**About this task:** Write out exactly the lines from the one containing "(globalIndex cfg d" through the last line of the records below, and no others.

Segment Open

-- ==== Sys2Proof/Machine/Operands.lean ====
section
/-! DEFINITION. The operand forms (40_buffer_ops.md R60 to R64): a value operand and its truncation, a global
index, a device index with a configured offset. -/

namespace Sys2Proof.Machine

/-- What a setter stores for the value operand `v`: `v & MASK` (R60, R63, C2, C6). -/
def truncate (cfg : Config) (v : Nat) : Value := BitVec.ofNat 16 (v &&& cfg.mask)

/-- A global index is out of range exactly when `i >= L`, an unsigned comparison of naturals (R30, R64). -/
def outOfRange (cfg : Config) (i : Nat) : Bool := decide (cfg.total ≤ i)

/-- `i_r`, `i_g`, `i_b` of SET_RGB (R61), computed without wrap (R64, D25). -/
def rgbIndices (cfg : Config) (d : Nat) : Nat × Nat × Nat :=
  (globalIndex cfg d cfg.rgbOff.r, globalIndex cfg d cfg.rgbOff.g, globalIndex cfg d cfg.rgbOff.b)

/-- What the buffer always is: `L` entries, each at most `MASK` (R15, R16). -/
def bufferWf (cfg : Config) (val : List Value) : Bool :=
  decide (val.length = cfg.total) && val.all fun v => decide (v.toNat ≤ cfg.mask)

/-- A read of entry `i` for a response: `zext_16(val[i])` (R62). -/
def State.readEntry (i : Nat) (s : State) : Value := entry s.val i

/-- `val[i] <- v & MASK` (R60, R61). -/
def State.writeEntry (i v : Nat) (s : State) : State :=
  { s with val := s.val.set i (truncate s.cfg v) }

end Sys2Proof.Machine
end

Segment Closed

**Result of the task:**
  (globalIndex cfg d cfg.rgbOff.r, globalIndex cfg d cfg.rgbOff.g, globalIndex cfg d cfg.rgbOff.b)

/-- What the buffer always is: `L` entries, each at most `MASK` (R15, R16). -/
def bufferWf (cfg : Config) (val : List Value) : Bool :=
  decide (val.length = cfg.total) && val.all fun v => decide (v.toNat ≤ cfg.mask)

/-- A read of entry `i` for a response: `zext_16(val[i])` (R62). -/
def State.readEntry (i : Nat) (s : State) : Value := entry s.val i

/-- `val[i] <- v & MASK` (R60, R61). -/
def State.writeEntry (i v : Nat) (s : State) : State :=
  { s with val := s.val.set i (truncate s.cfg v) }

end Sys2Proof.Machine
end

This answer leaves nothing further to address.